» ACTIVITY
Once the line with "(s.setCmd f).cls = s.cls := rfl" is found in the entries below, print it and each following line exactly, stopping after the line with "(s.setCmd f).journal = s.journal := rfl"; print nothing else.

» Collected data entries
* * * * * * * * *

@[simp] theorem State.setFrame_regs (n : Nat) (f : FramePort → FramePort) : (s.setFrame n f).regs = s.regs := rfl
@[simp] theorem State.setFrame_ctrs (n : Nat) (f : FramePort → FramePort) : (s.setFrame n f).ctrs = s.ctrs := rfl
@[simp] theorem State.setFrame_now (n : Nat) (f : FramePort → FramePort) : (s.setFrame n f).now = s.now := rfl
@[simp] theorem State.setFrame_fresh (n : Nat) (f : FramePort → FramePort) : (s.setFrame n f).fresh = s.fresh := rfl
@[simp] theorem State.setFrame_out (n : Nat) (f : FramePort → FramePort) : (s.setFrame n f).out = s.out := rfl
@[simp] theorem State.setFrame_raised (n : Nat) (f : FramePort → FramePort) : (s.setFrame n f).raised = s.raised := rfl
@[simp] theorem State.setFrame_timers (n : Nat) (f : FramePort → FramePort) : (s.setFrame n f).timers = s.timers := rfl
@[simp] theorem State.setFrame_pins (n : Nat) (f : FramePort → FramePort) : (s.setFrame n f).pins = s.pins := rfl
@[simp] theorem State.setFrame_lines (n : Nat) (f : FramePort → FramePort) : (s.setFrame n f).lines = s.lines := rfl
@[simp] theorem State.setFrame_terms (n : Nat) (f : FramePort → FramePort) : (s.setFrame n f).terms = s.terms := rfl
@[simp] theorem State.setFrame_time (n : Nat) (f : FramePort → FramePort) : (s.setFrame n f).time = s.time := rfl
@[simp] theorem State.setFrame_items (n : Nat) (f : FramePort → FramePort) : (s.setFrame n f).items = s.items := rfl
@[simp] theorem State.setFrame_nextItem (n : Nat) (f : FramePort → FramePort) : (s.setFrame n f).nextItem = s.nextItem := rfl
@[simp] theorem State.setFrame_copies (n : Nat) (f : FramePort → FramePort) : (s.setFrame n f).copies = s.copies := rfl
@[simp] theorem State.setFrame_nextCopy (n : Nat) (f : FramePort → FramePort) : (s.setFrame n f).nextCopy = s.nextCopy := rfl
@[simp] theorem State.setFrame_cls (n : Nat) (f : FramePort → FramePort) : (s.setFrame n f).cls = s.cls := rfl
@[simp] theorem State.setFrame_tables (n : Nat) (f : FramePort → FramePort) : (s.setFrame n f).tables = s.tables := rfl
@[simp] theorem State.setFrame_sw (n : Nat) (f : FramePort → FramePort) : (s.setFrame n f).sw = s.sw := rfl
@[simp] theorem State.setFrame_sched (n : Nat) (f : FramePort → FramePort) : (s.setFrame n f).sched = s.sched := rfl
@[simp] theorem State.setFrame_cipher (n : Nat) (f : FramePort → FramePort) : (s.setFrame n f).cipher = s.cipher := rfl
@[simp] theorem State.setFrame_ospOut (n : Nat) (f : FramePort → FramePort) : (s.setFrame n f).ospOut = s.ospOut := rfl
@[simp] theorem State.setFrame_capture (n : Nat) (f : FramePort → FramePort) : (s.setFrame n f).capture = s.capture := rfl
@[simp] theorem State.setFrame_journal (n : Nat) (f : FramePort → FramePort) : (s.setFrame n f).journal = s.journal := rfl
@[simp] theorem State.setFrame_host (n : Nat) (f : FramePort → FramePort) : (s.setFrame n f).host = s.host := rfl
@[simp] theorem State.setFrame_core (n : Nat) (f : FramePort → FramePort) : (s.setFrame n f).core = s.core := rfl
@[simp] theorem State.setFrame_store (n : Nat) (f : FramePort → FramePort) : (s.setFrame n f).store = s.store := rfl
@[simp] theorem State.setFrame_fuses (n : Nat) (f : FramePort → FramePort) : (s.setFrame n f).fuses = s.fuses := rfl
@[simp] theorem State.setFrame_power (n : Nat) (f : FramePort → FramePort) : (s.setFrame n f).power = s.power := rfl
@[simp] theorem State.setFrame_fault (n : Nat) (f : FramePort → FramePort) : (s.setFrame n f).fault = s.fault := rfl
@[simp] theorem State.setFrame_evt (n : Nat) (f : FramePort → FramePort) : (s.setFrame n f).evt = s.evt := rfl
@[simp] theorem State.setFrame_test (n : Nat) (f : FramePort → FramePort) : (s.setFrame n f).test = s.test := rfl
@[simp] theorem State.setFrame_cmd (n : Nat) (f : FramePort → FramePort) : (s.setFrame n f).cmd = s.cmd := rfl
@[simp] theorem State.setFrame_pending (n : Nat) (f : FramePort → FramePort) : (s.setFrame n f).pending = s.pending := rfl

@[simp] theorem State.setTerm_regs (n : Nat) (f : Terminal → Terminal) : (s.setTerm n f).regs = s.regs := rfl
@[simp] theorem State.setTerm_ctrs (n : Nat) (f : Terminal → Terminal) : (s.setTerm n f).ctrs = s.ctrs := rfl
@[simp] theorem State.setTerm_now (n : Nat) (f : Terminal → Terminal) : (s.setTerm n f).now = s.now := rfl
@[simp] theorem State.setTerm_fresh (n : Nat) (f : Terminal → Terminal) : (s.setTerm n f).fresh = s.fresh := rfl
@[simp] theorem State.setTerm_out (n : Nat) (f : Terminal → Terminal) : (s.setTerm n f).out = s.out := rfl
@[simp] theorem State.setTerm_raised (n : Nat) (f : Terminal → Terminal) : (s.setTerm n f).raised = s.raised := rfl
@[simp] theorem State.setTerm_timers (n : Nat) (f : Terminal → Terminal) : (s.setTerm n f).timers = s.timers := rfl
@[simp] theorem State.setTerm_pins (n : Nat) (f : Terminal → Terminal) : (s.setTerm n f).pins = s.pins := rfl
@[simp] theorem State.setTerm_lines (n : Nat) (f : Terminal → Terminal) : (s.setTerm n f).lines = s.lines := rfl
@[simp] theorem State.setTerm_frames (n : Nat) (f : Terminal → Terminal) : (s.setTerm n f).frames = s.frames := rfl
@[simp] theorem State.setTerm_time (n : Nat) (f : Terminal → Terminal) : (s.setTerm n f).time = s.time := rfl
@[simp] theorem State.setTerm_items (n : Nat) (f : Terminal → Terminal) : (s.setTerm n f).items = s.items := rfl
@[simp] theorem State.setTerm_nextItem (n : Nat) (f : Terminal → Terminal) : (s.setTerm n f).nextItem = s.nextItem := rfl
@[simp] theorem State.setTerm_copies (n : Nat) (f : Terminal → Terminal) : (s.setTerm n f).copies = s.copies := rfl
@[simp] theorem State.setTerm_nextCopy (n : Nat) (f : Terminal → Terminal) : (s.setTerm n f).nextCopy = s.nextCopy := rfl
@[simp] theorem State.setTerm_cls (n : Nat) (f : Terminal → Terminal) : (s.setTerm n f).cls = s.cls := rfl
@[simp] theorem State.setTerm_tables (n : Nat) (f : Terminal → Terminal) : (s.setTerm n f).tables = s.tables := rfl
@[simp] theorem State.setTerm_sw (n : Nat) (f : Terminal → Terminal) : (s.setTerm n f).sw = s.sw := rfl
@[simp] theorem State.setTerm_sched (n : Nat) (f : Terminal → Terminal) : (s.setTerm n f).sched = s.sched := rfl
@[simp] theorem State.setTerm_cipher (n : Nat) (f : Terminal → Terminal) : (s.setTerm n f).cipher = s.cipher := rfl
@[simp] theorem State.setTerm_ospOut (n : Nat) (f : Terminal → Terminal) : (s.setTerm n f).ospOut = s.ospOut := rfl
@[simp] theorem State.setTerm_capture (n : Nat) (f : Terminal → Terminal) : (s.setTerm n f).capture = s.capture := rfl
@[simp] theorem State.setTerm_journal (n : Nat) (f : Terminal → Terminal) : (s.setTerm n f).journal = s.journal := rfl
@[simp] theorem State.setTerm_host (n : Nat) (f : Terminal → Terminal) : (s.setTerm n f).host = s.host := rfl
@[simp] theorem State.setTerm_core (n : Nat) (f : Terminal → Terminal) : (s.setTerm n f).core = s.core := rfl
@[simp] theorem State.setTerm_store (n : Nat) (f : Terminal → Terminal) : (s.setTerm n f).store = s.store := rfl
@[simp] theorem State.setTerm_fuses (n : Nat) (f : Terminal → Terminal) : (s.setTerm n f).fuses = s.fuses := rfl
@[simp] theorem State.setTerm_power (n : Nat) (f : Terminal → Terminal) : (s.setTerm n f).power = s.power := rfl
@[simp] theorem State.setTerm_fault (n : Nat) (f : Terminal → Terminal) : (s.setTerm n f).fault = s.fault := rfl
@[simp] theorem State.setTerm_evt (n : Nat) (f : Terminal → Terminal) : (s.setTerm n f).evt = s.evt := rfl
@[simp] theorem State.setTerm_test (n : Nat) (f : Terminal → Terminal) : (s.setTerm n f).test = s.test := rfl
@[simp] theorem State.setTerm_cmd (n : Nat) (f : Terminal → Terminal) : (s.setTerm n f).cmd = s.cmd := rfl
@[simp] theorem State.setTerm_pending (n : Nat) (f : Terminal → Terminal) : (s.setTerm n f).pending = s.pending := rfl

@[simp] theorem State.setCmd_regs (f : CmdState → CmdState) : (s.setCmd f).regs = s.regs := rfl
@[simp] theorem State.setCmd_ctrs (f : CmdState → CmdState) : (s.setCmd f).ctrs = s.ctrs := rfl
@[simp] theorem State.setCmd_now (f : CmdState → CmdState) : (s.setCmd f).now = s.now := rfl
@[simp] theorem State.setCmd_fresh (f : CmdState → CmdState) : (s.setCmd f).fresh = s.fresh := rfl
@[simp] theorem State.setCmd_out (f : CmdState → CmdState) : (s.setCmd f).out = s.out := rfl
@[simp] theorem State.setCmd_raised (f : CmdState → CmdState) : (s.setCmd f).raised = s.raised := rfl
@[simp] theorem State.setCmd_timers (f : CmdState → CmdState) : (s.setCmd f).timers = s.timers := rfl
@[simp] theorem State.setCmd_pins (f : CmdState → CmdState) : (s.setCmd f).pins = s.pins := rfl
@[simp] theorem State.setCmd_lines (f : CmdState → CmdState) : (s.setCmd f).lines = s.lines := rfl
@[simp] theorem State.setCmd_frames (f : CmdState → CmdState) : (s.setCmd f).frames = s.frames := rfl
@[simp] theorem State.setCmd_terms (f : CmdState → CmdState) : (s.setCmd f).terms = s.terms := rfl
@[simp] theorem State.setCmd_time (f : CmdState → CmdState) : (s.setCmd f).time = s.time := rfl
@[simp] theorem State.setCmd_items (f : CmdState → CmdState) : (s.setCmd f).items = s.items := rfl
@[simp] theorem State.setCmd_nextItem (f : CmdState → CmdState) : (s.setCmd f).nextItem = s.nextItem := rfl
@[simp] theorem State.setCmd_copies (f : CmdState → CmdState) : (s.setCmd f).copies = s.copies := rfl
@[simp] theorem State.setCmd_nextCopy (f : CmdState → CmdState) : (s.setCmd f).nextCopy = s.nextCopy := rfl
@[simp] theorem State.setCmd_cls (f : CmdState → CmdState) : (s.setCmd f).cls = s.cls := rfl
@[simp] theorem State.setCmd_tables (f : CmdState → CmdState) : (s.setCmd f).tables = s.tables := rfl
@[simp] theorem State.setCmd_sw (f : CmdState → CmdState) : (s.setCmd f).sw = s.sw := rfl
@[simp] theorem State.setCmd_sched (f : CmdState → CmdState) : (s.setCmd f).sched = s.sched := rfl
@[simp] theorem State.setCmd_cipher (f : CmdState → CmdState) : (s.setCmd f).cipher = s.cipher := rfl
@[simp] theorem State.setCmd_ospOut (f : CmdState → CmdState) : (s.setCmd f).ospOut = s.ospOut := rfl
@[simp] theorem State.setCmd_capture (f : CmdState → CmdState) : (s.setCmd f).capture = s.capture := rfl
@[simp] theorem State.setCmd_journal (f : CmdState → CmdState) : (s.setCmd f).journal = s.journal := rfl
@[simp] theorem State.setCmd_host (f : CmdState → CmdState) : (s.setCmd f).host = s.host := rfl
@[simp] theorem State.setCmd_core (f : CmdState → CmdState) : (s.setCmd f).core = s.core := rfl
@[simp] theorem State.setCmd_store (f : CmdState → CmdState) : (s.setCmd f).store = s.store := rfl
@[simp] theorem State.setCmd_fuses (f : CmdState → CmdState) : (s.setCmd f).fuses = s.fuses := rfl
@[simp] theorem State.setCmd_power (f : CmdState → CmdState) : (s.setCmd f).power = s.power := rfl
@[simp] theorem State.setCmd_fault (f : CmdState → CmdState) : (s.setCmd f).fault = s.fault := rfl
@[simp] theorem State.setCmd_evt (f : CmdState → CmdState) : (s.setCmd f).evt = s.evt := rfl
@[simp] theorem State.setCmd_test (f : CmdState → CmdState) : (s.setCmd f).test = s.test := rfl
@[simp] theorem State.setCmd_pending (f : CmdState → CmdState) : (s.setCmd f).pending = s.pending := rfl

/-- What one register write keeps, a list of them keeps. -/
theorem State.setAll_keep {α : Type} (p : State → α) (hp : ∀ (s : State) (f : Fld) (v i j : Nat), p (s.set f v i j) = p s)
    (l : List (Fld × Nat)) (i j : Nat) (s : State) : p (s.setAll l i j) = p s := by
  unfold State.setAll
  induction l generalizing s with
  | nil => rfl
  | cons e r ih => exact (ih (s.set e.1 e.2 i j)).trans (hp s e.1 e.2 i j)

* * * * * * * * *

» ANSWER FOR THIS EXERCISE
@[simp] theorem State.setCmd_cls (f : CmdState → CmdState) : (s.setCmd f).cls = s.cls := rfl
@[simp] theorem State.setCmd_tables (f : CmdState → CmdState) : (s.setCmd f).tables = s.tables := rfl
@[simp] theorem State.setCmd_sw (f : CmdState → CmdState) : (s.setCmd f).sw = s.sw := rfl
@[simp] theorem State.setCmd_sched (f : CmdState → CmdState) : (s.setCmd f).sched = s.sched := rfl
@[simp] theorem State.setCmd_cipher (f : CmdState → CmdState) : (s.setCmd f).cipher = s.cipher := rfl
@[simp] theorem State.setCmd_ospOut (f : CmdState → CmdState) : (s.setCmd f).ospOut = s.ospOut := rfl
@[simp] theorem State.setCmd_capture (f : CmdState → CmdState) : (s.setCmd f).capture = s.capture := rfl
@[simp] theorem State.setCmd_journal (f : CmdState → CmdState) : (s.setCmd f).journal = s.journal := rfl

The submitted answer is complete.